WHAT THE TASK REQUIRES:
Determine how many lines in the entries below contain the word "under". The reply is that number alone.

EXTRACTED MATERIAL:
-- ==== Sys2Proof/Machine/State.lean ====
section
/-!
DEFINITION. The whole state of the block (spec/10_state.md R21), its inputs held as plain data
(stream, configuration, host moves), the reasons a step can stop, and the state after reset (R38).
-/

namespace Sys2Proof.Machine

/-- `STATE` (spec/10_state.md R28): the five states of the block's state machine. -/
inductive Phase where
  | expectHeader
  | expectPayload
  | done
  | unsupportedFile
  | formatError
  deriving DecidableEq, Repr

/-- `CAUSE` (spec/10_state.md R30, spec/60_exceptions.md R160). -/
inductive Cause where
  | none
  | unsupportedFormat
  | invalidEncodingFlag
  | truncatedStream
  | rasterOverrun
  /-- The host's own (spec/60_exceptions.md R165): the block never writes it. -/
  | invalidArgument
  | invalidDimensions
  deriving DecidableEq, Repr

/-- The addresses of a list of cells strictly rise. -/
def rising {α : Type} : List (Nat × α) → Bool
  | [] => true
  | c :: cs => cs.all (fun d => decide (c.1 < d.1)) && rising cs

/-- The stream memory `S` (spec/20_memory.md R51), as cells by stream position. -/
abbrev Memory := List Host.Cell

/-- What a position below `LEN` that is not listed reads as. A container is given byte for byte, so this
only fixes which of its bytes the list leaves out: the zero bytes (log 3). -/
def unlistedByte : Byte := 0x00

/-- Canonical form of the stream memory: positions strictly rising, no entry equal to what an unlisted
position reads as. -/
def Memory.wf (m : Memory) : Bool :=
  rising m && m.all (fun c => decide (c.2 ≠ unlistedByte))

/-- The pixel bank (spec/10_state.md R33): entries by linear index `r * W + c` (spec/20_memory.md R60).
An index that is not listed holds an unspecified value, and reading it gives none (log 8). -/
abbrev Bank := List (Nat × Pixel)

/-- Canonical form of the bank: indices strictly rising. -/
def Bank.wf (b : Bank) : Bool :=
  rising b

/-- One entry `(i, w, h, pix)` of `OUT` (spec/10_state.md R37, spec/42_host_interface.md R152):
`pix` is the bank's entries in use at the moment of the FINISH step (log 14). -/
structure Yielded where
  index  : Nat
  width  : Word
  height : Word
  pix    : Bank
  deriving DecidableEq, Repr

/-- What the host sets up before it releases RESET (spec/70_reset_and_hazards.md R192). -/
structure HostSetup where
  cfg       : Config
  container : List Byte
  deriving DecidableEq, Repr

/-- What the host drives on the block's two asynchronous inputs during one step
(spec/42_host_interface.md R150, spec/60_exceptions.md R170). A new container and configuration can only
come with RESET asserted (R192, R194). -/
inductive HostSample where
  /-- RESET released, with the level of RASTER_ACK. -/
  | running (ack : Bool)
  /-- RESET asserted, with the container and configuration the host loads meanwhile, if any. -/
  | resetting (load : Option HostSetup)
  deriving DecidableEq, Repr

/-- The machine's state. Positions, counters and error context are naturals, as spec/00_scope.md R13 and
spec/40_rle24_decoder.md R101 allow (log 9). -/
structure State where
  /-- `W` (R22). -/
  w : Word
  /-- `H` (R22). -/
  h : Word
  /-- `FLAG` (R23). -/
  flag : Word
  /-- `BLOCKS` (R23). -/
  blocks : Word
  /-- `ROW` (R24). -/
  row : Nat
  /-- `COL` (R24). -/
  col : Nat
  /-- `PSTART` (R25). -/
  pstart : Nat
  /-- `PEND` (R25). -/
  pend : Nat
  /-- `CUR`, the stream cursor and program counter (R26). -/
  cur : Nat
  /-- `SEQ` (R27). -/
  seq : Nat
  /-- `STATE` (R28). -/
  phase : Phase
  /-- `RASTER_VALID` (R29). -/
  rasterValid : Bool
  /-- `CAUSE` (R30). -/
  cause : Cause
  /-- `ERR_POS` (R31). -/
  errPos : Nat
  /-- `ERR_EXPECTED` (R31). -/
  errExpected : Nat
  /-- `ERR_FOUND` (R31). -/
  errFound : Nat
  /-- The pixel bank (R33). -/
  bank : Bank
  /-- `OUT` (R37), oldest first. -/
  out : List Yielded
  /-- The configuration (R32); no step writes it but a load under RESET. -/
  cfg : Config
  /-- The stream contents `S` (spec/00_scope.md R13); no step writes it but a load under RESET. -/
  mem : Memory
  /-- The stream length `LEN` (spec/00_scope.md R13). -/
  len : Nat
  /-- The host's samples still to come, one per step; when none is left, RESET is released and the host
  acknowledges (log 5). -/
  host : List HostSample
  /-- The model's own counter of the free values drawn (log 7). -/
  draws : Nat
  deriving DecidableEq, Repr

/-- Reasons a step faults. The spec's own faults are states, not stops (spec/60_exceptions.md R167). -/
inductive Fault where
  /-- A pixel write at a linear index at or beyond `PIXBANK_DEPTH`: there is no such entry
  (spec/10_state.md R33, spec/20_memory.md R60). Raised by the pixel bank writer in LIT and RUN; no
  state a run reaches raises it. Safe (log 13). -/
  | bankEntryAbsent
  deriving DecidableEq, Repr

/-- Reasons a step has no meaning. -/
inductive Refusal where
  /-- An instruction whose arm has no meaning yet. Raised by exec's arms only. Safe. -/
  | notModelled (mnemonic : String)
  /-- An item run in a state that parses no item of its context (spec/30_encoding.md R79). Raised by every
  meaning; step never asks for it. Safe (log 11). -/
  | outOfContext (c : Context)
  /-- A header with `W * H > PIXBANK_DEPTH`: the spec refuses it (spec/41_container_reader.md R124).
  Raised by HDR. Safe (log 12). -/
  | rasterTooLarge
  /-- A run under a configuration with `MAGIC[0] = 0x00`: the spec says nothing of it and excludes it as a
  premise (spec/70_reset_and_hazards.md R192, R196). Raised by the sequencer in every step without RESET.
  Safe (log 17). -/
  | magicStartsWithZero
  deriving DecidableEq, Repr

/-- The state after reset with no container loaded (spec/10_state.md R38, spec/70_reset_and_hazards.md
R190). The fields R38 leaves unspecified are 0 (DESIGN CHOICE, unsafe, log 2); configuration, stream and
host samples are the host's (log 1, 3, 5). -/
def State.reset : State where
  w := 0
  h := 0
  flag := 0
  blocks := 0
  row := 0
  col := 0
  pstart := 0
  pend := 0
  cur := Config.test.reservedOffset.toNat
  seq := 0
  phase := .expectHeader
  rasterValid := false
  cause := .none
  errPos := 0
  errExpected := 0
  errFound := 0
  bank := []
  out := []
  cfg := Config.test
  mem := []
  len := 0
  host := []
  draws := 0

end Sys2Proof.Machine
end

ANSWER BELOW:
3